**Supplied records:**

..........

@[simp] theorem setVein_regs (v : Nat) (x : VeinSt) : (setVein s v x).regs = s.regs := rfl
@[simp] theorem setVein_mica (v : Nat) (x : VeinSt) : (setVein s v x).mica = s.mica := rfl
@[simp] theorem setVein_poison (v : Nat) (x : VeinSt) : (setVein s v x).poison = s.poison := rfl
@[simp] theorem setVein_su (v : Nat) (x : VeinSt) : (setVein s v x).su = s.su := rfl
@[simp] theorem setVein_locked (v : Nat) (x : VeinSt) : (setVein s v x).locked = s.locked := rfl
@[simp] theorem setVein_pins (v : Nat) (x : VeinSt) : (setVein s v x).pins = s.pins := rfl
@[simp] theorem setVein_strap (v : Nat) (x : VeinSt) : (setVein s v x).strap = s.strap := rfl
@[simp] theorem setVein_streams (v : Nat) (x : VeinSt) : (setVein s v x).streams = s.streams := rfl
@[simp] theorem setVein_groups (v : Nat) (x : VeinSt) : (setVein s v x).groups = s.groups := rfl
@[simp] theorem setVein_arrays (v : Nat) (x : VeinSt) : (setVein s v x).arrays = s.arrays := rfl
@[simp] theorem setVein_stamp (v : Nat) (x : VeinSt) : (setVein s v x).stamp = s.stamp := rfl
@[simp] theorem setVein_crn (v : Nat) (x : VeinSt) : (setVein s v x).crn = s.crn := rfl
@[simp] theorem setVein_trm (v : Nat) (x : VeinSt) : (setVein s v x).trm = s.trm := rfl
@[simp] theorem setVein_detCount (v : Nat) (x : VeinSt) : (setVein s v x).detCount = s.detCount := rfl
@[simp] theorem setVein_recWrap (v : Nat) (x : VeinSt) : (setVein s v x).recWrap = s.recWrap := rfl
@[simp] theorem setVein_links (v : Nat) (x : VeinSt) : (setVein s v x).links = s.links := rfl
@[simp] theorem setVein_transit (v : Nat) (x : VeinSt) : (setVein s v x).transit = s.transit := rfl
@[simp] theorem setVein_writes (v : Nat) (x : VeinSt) : (setVein s v x).writes = s.writes := rfl
@[simp] theorem setVein_lostTags (v : Nat) (x : VeinSt) : (setVein s v x).lostTags = s.lostTags := rfl
@[simp] theorem setVein_dpMode (v : Nat) (x : VeinSt) : (setVein s v x).dpMode = s.dpMode := rfl
@[simp] theorem setVein_traceQ (v : Nat) (x : VeinSt) : (setVein s v x).traceQ = s.traceQ := rfl
@[simp] theorem setVein_injSeen (v : Nat) (x : VeinSt) : (setVein s v x).injSeen = s.injSeen := rfl
@[simp] theorem setVein_sched (v : Nat) (x : VeinSt) : (setVein s v x).sched = s.sched := rfl
@[simp] theorem setVein_updStop (v : Nat) (x : VeinSt) : (setVein s v x).updStop = s.updStop := rfl
@[simp] theorem setVein_schedBusy (v : Nat) (x : VeinSt) : (setVein s v x).schedBusy = s.schedBusy := rfl
@[simp] theorem setVein_pgtHold (v : Nat) (x : VeinSt) : (setVein s v x).pgtHold = s.pgtHold := rfl
@[simp] theorem setVein_evacReqs (v : Nat) (x : VeinSt) : (setVein s v x).evacReqs = s.evacReqs := rfl
@[simp] theorem setVein_slt (v : Nat) (x : VeinSt) : (setVein s v x).slt = s.slt := rfl
@[simp] theorem setVein_svc (v : Nat) (x : VeinSt) : (setVein s v x).svc = s.svc := rfl
@[simp] theorem setVein_free (v : Nat) (x : VeinSt) : (setVein s v x).free = s.free := rfl
@[simp] theorem setVein_out (v : Nat) (x : VeinSt) : (setVein s v x).out = s.out := rfl
@[simp] theorem setVein_pending (v : Nat) (x : VeinSt) : (setVein s v x).pending = s.pending := rfl

@[simp] theorem setStrm_regs (i : Nat) (x : StreamSt) : (setStrm s i x).regs = s.regs := rfl
@[simp] theorem setStrm_mica (i : Nat) (x : StreamSt) : (setStrm s i x).mica = s.mica := rfl
@[simp] theorem setStrm_poison (i : Nat) (x : StreamSt) : (setStrm s i x).poison = s.poison := rfl
@[simp] theorem setStrm_su (i : Nat) (x : StreamSt) : (setStrm s i x).su = s.su := rfl
@[simp] theorem setStrm_locked (i : Nat) (x : StreamSt) : (setStrm s i x).locked = s.locked := rfl
@[simp] theorem setStrm_pins (i : Nat) (x : StreamSt) : (setStrm s i x).pins = s.pins := rfl
@[simp] theorem setStrm_strap (i : Nat) (x : StreamSt) : (setStrm s i x).strap = s.strap := rfl
@[simp] theorem setStrm_veins (i : Nat) (x : StreamSt) : (setStrm s i x).veins = s.veins := rfl
@[simp] theorem setStrm_groups (i : Nat) (x : StreamSt) : (setStrm s i x).groups = s.groups := rfl
@[simp] theorem setStrm_arrays (i : Nat) (x : StreamSt) : (setStrm s i x).arrays = s.arrays := rfl
@[simp] theorem setStrm_stamp (i : Nat) (x : StreamSt) : (setStrm s i x).stamp = s.stamp := rfl
@[simp] theorem setStrm_crn (i : Nat) (x : StreamSt) : (setStrm s i x).crn = s.crn := rfl
@[simp] theorem setStrm_trm (i : Nat) (x : StreamSt) : (setStrm s i x).trm = s.trm := rfl
@[simp] theorem setStrm_detCount (i : Nat) (x : StreamSt) : (setStrm s i x).detCount = s.detCount := rfl
@[simp] theorem setStrm_recWrap (i : Nat) (x : StreamSt) : (setStrm s i x).recWrap = s.recWrap := rfl
@[simp] theorem setStrm_links (i : Nat) (x : StreamSt) : (setStrm s i x).links = s.links := rfl
@[simp] theorem setStrm_transit (i : Nat) (x : StreamSt) : (setStrm s i x).transit = s.transit := rfl
@[simp] theorem setStrm_writes (i : Nat) (x : StreamSt) : (setStrm s i x).writes = s.writes := rfl
@[simp] theorem setStrm_lostTags (i : Nat) (x : StreamSt) : (setStrm s i x).lostTags = s.lostTags := rfl
@[simp] theorem setStrm_dpMode (i : Nat) (x : StreamSt) : (setStrm s i x).dpMode = s.dpMode := rfl
@[simp] theorem setStrm_traceQ (i : Nat) (x : StreamSt) : (setStrm s i x).traceQ = s.traceQ := rfl
@[simp] theorem setStrm_injSeen (i : Nat) (x : StreamSt) : (setStrm s i x).injSeen = s.injSeen := rfl
@[simp] theorem setStrm_sched (i : Nat) (x : StreamSt) : (setStrm s i x).sched = s.sched := rfl
@[simp] theorem setStrm_updStop (i : Nat) (x : StreamSt) : (setStrm s i x).updStop = s.updStop := rfl
@[simp] theorem setStrm_schedBusy (i : Nat) (x : StreamSt) : (setStrm s i x).schedBusy = s.schedBusy := rfl
@[simp] theorem setStrm_pgtHold (i : Nat) (x : StreamSt) : (setStrm s i x).pgtHold = s.pgtHold := rfl
@[simp] theorem setStrm_evacReqs (i : Nat) (x : StreamSt) : (setStrm s i x).evacReqs = s.evacReqs := rfl
@[simp] theorem setStrm_slt (i : Nat) (x : StreamSt) : (setStrm s i x).slt = s.slt := rfl
@[simp] theorem setStrm_svc (i : Nat) (x : StreamSt) : (setStrm s i x).svc = s.svc := rfl
@[simp] theorem setStrm_free (i : Nat) (x : StreamSt) : (setStrm s i x).free = s.free := rfl
@[simp] theorem setStrm_out (i : Nat) (x : StreamSt) : (setStrm s i x).out = s.out := rfl
@[simp] theorem setStrm_pending (i : Nat) (x : StreamSt) : (setStrm s i x).pending = s.pending := rfl
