-- ==== Sys2Proof/Laws/KeepIssue.lean ====
section
/-! SUPPORT. What the operations of Machine/Issue.lean keep: canonical stores, the queue, outputs only added. -/

namespace Sys2Proof.Machine

theorem mcAbandon_keep {s₀ s : State} {i : Nat} (h : Keep s₀ s) :
    Keep s₀ (mcAbandon s i) := by
  unfold mcAbandon
  refine keep_foldl ?_ (fun u1 x2 hu3 => ?_)
  · exact h
  · extract_lets x4
    clear_value x4
    exact (keep_ite (setMcg_keep hu3) hu3)

theorem armStream_keep {s₀ s : State} {i : Nat} {a3 : Nat} {ws : List W64} (h : Keep s₀ s) :
    Keep s₀ (armStream s i a3 ws) := by
  unfold armStream
  extract_lets x1 x2 x3 x4 x5 x6 x7 x8 x9
  have k10 : Keep s₀ (x1) := (keep_foldl h (fun u11 x12 hu13 => (wr_keep hu13)))
  clear_value x1 x2
  have k14 : Keep s₀ (x3) := (setSState_keep k10)
  clear_value x3
  have k15 : Keep s₀ (x4) := (setFld_keep k14)
  clear_value x4
  have k16 : Keep s₀ (x5) := (setFld_keep k15)
  clear_value x5
  have k17 : Keep s₀ (x6) := (setFlag_keep k16)
  clear_value x6
  have k18 : Keep s₀ (x7) := (setFlag_keep k17)
  clear_value x7
  have k19 : Keep s₀ (x8) := (setStrm_keep (mcAbandon_keep k18))
  clear_value x8
  have k20 : Keep s₀ (x9) := (extend_keep (startSeq_keep k19))
  clear_value x9
  exact (keep_ite (haltStream_keep k20) k20)

theorem rearmStream_keep {s₀ s : State} {i : Nat} {xbase : Nat} {stamp : Option (Nat × Nat × Bool)} (h : Keep s₀ s) :
    Keep s₀ (rearmStream s i xbase stamp) := by
  unfold rearmStream
  extract_lets x1 x2 x3 x4 x5 x6 x7
  clear_value x1
  have k8 : Keep s₀ (x2) := (setFld_keep h)
  clear_value x2
  have k9 : Keep s₀ (x3) := (writeActivity_keep k8)
  clear_value x3 x4
  have k10 : Keep s₀ (x5) := (setStrm_keep k9)
  clear_value x5
  have k11 : Keep s₀ (x6) := (setSState_keep k10)
  clear_value x6
  have k12 : Keep s₀ (x7) := (setStrm_keep k9)
  clear_value x7
  exact (keep_ite (extend_keep (startSeq_keep k11)) (setFlag_keep k12))

theorem leavePrefetch_keep {s₀ s : State} {v : Nat} {c : Cmd} (h : Keep s₀ s) :
    Keep s₀ (leavePrefetch s v c) := by
  unfold leavePrefetch
  extract_lets x1 x2 x3
  clear_value x1 x2 x3
  split
  · rename_i w4 w5 w6 w7 w8
    extract_lets x9 x10 x11 x12 x13 x14
    clear_value x9 x10 x11 x12 x13
    have k15 : Keep s₀ (x14) := (setVein_keep h)
    clear_value x14
    exact (keep_same (s := x14) rfl rfl rfl rfl rfl rfl rfl k15)

theorem startIssue_keep {s₀ s : State} {v : Nat} {c : Cmd} (h : Keep s₀ s) :
    Keep s₀ (startIssue s v c) := by
  unfold startIssue
  extract_lets x1 x2 x3
  clear_value x1
  have k4 : Keep s₀ (x2) := (leavePrefetch_keep h)
  clear_value x2 x3
  exact (keep_same (s := x2) rfl rfl rfl rfl rfl rfl rfl k4)

theorem refuse_keep {s₀ s : State} {v : Nat} {c : Cmd} {code : Nat} (h : Keep s₀ s) :
    Keep s₀ (refuse s v c code) := by
  unfold refuse
  extract_lets x1 x2 x3
  have k4 : Keep s₀ (x1) := (leavePrefetch_keep h)
  clear_value x1 x2
  have k5 : Keep s₀ (x3) := (keep_ite (setVein_keep k4) k4)
  clear_value x3
  exact (completeJob_keep (addCond_keep k5))

theorem afterIssue_keep {s₀ s : State} {v : Nat} (h : Keep s₀ s) :
    Keep s₀ (afterIssue s v) := by
  unfold afterIssue
  extract_lets x1
  clear_value x1
  exact (keep_ite (beginHalt_keep h) (present_keep h))

theorem issueNow_keep {s₀ s : State} {v : Nat} {c : Cmd} {f : State → State} (h : Keep s₀ s)
    (hf : ∀ b1, Keep s₀ b1 → Keep s₀ (f b1)) :
    Keep s₀ (issueNow s v c f) := by
  unfold issueNow
  extract_lets x1
  have k2 : Keep s₀ (x1) := (hf _ (startIssue_keep h))
  clear_value x1
  exact (afterIssue_keep (completeNow_keep k2))

theorem headWaits_keep {s₀ s : State} {v : Nat} {w : Nat} (h : Keep s₀ s) :
    Keep s₀ (headWaits s v w) := by
  unfold headWaits
  extract_lets x1
  clear_value x1
  exact (refreshVein_keep (setVein_keep h))

theorem issueWith_keep {s₀ s : State} {v : Nat} {op : Nat} {chk : State → Nat → List W64 → Option Nat}
    {go : State → Nat → Cmd → State} (h : Keep s₀ s) (hgo : ∀ b1 b2 b3, Keep s₀ b1 → Keep s₀ (go b1 b2 b3)) :
    Keep s₀ (issueWith s v op chk go) := by
  unfold issueWith
  extract_lets x1
  clear_value x1
  split
  · rename_i w2 w3
    exact h
  · rename_i w4 w5 w6
    extract_lets x7 x8
    clear_value x7
    have k9 : Keep s₀ (x8) := (keep_ite (noteFallback_keep h) h)
    clear_value x8
    refine keep_ite ?_ ?_
    · exact (headWaits_keep k9)
    · split
      · rename_i w10 w11
        exact (refuse_keep k9)
      · rename_i w12
        exact (hgo _ _ _ k9)

end Sys2Proof.Machine
end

..........

**Work instruction:**
The answer must consist of every line from the entries that holds the string "lean".

**Response:**
-- ==== Sys2Proof/Laws/KeepIssue.lean ====
/-! SUPPORT. What the operations of Machine/Issue.lean keep: canonical stores, the queue, outputs only added. -/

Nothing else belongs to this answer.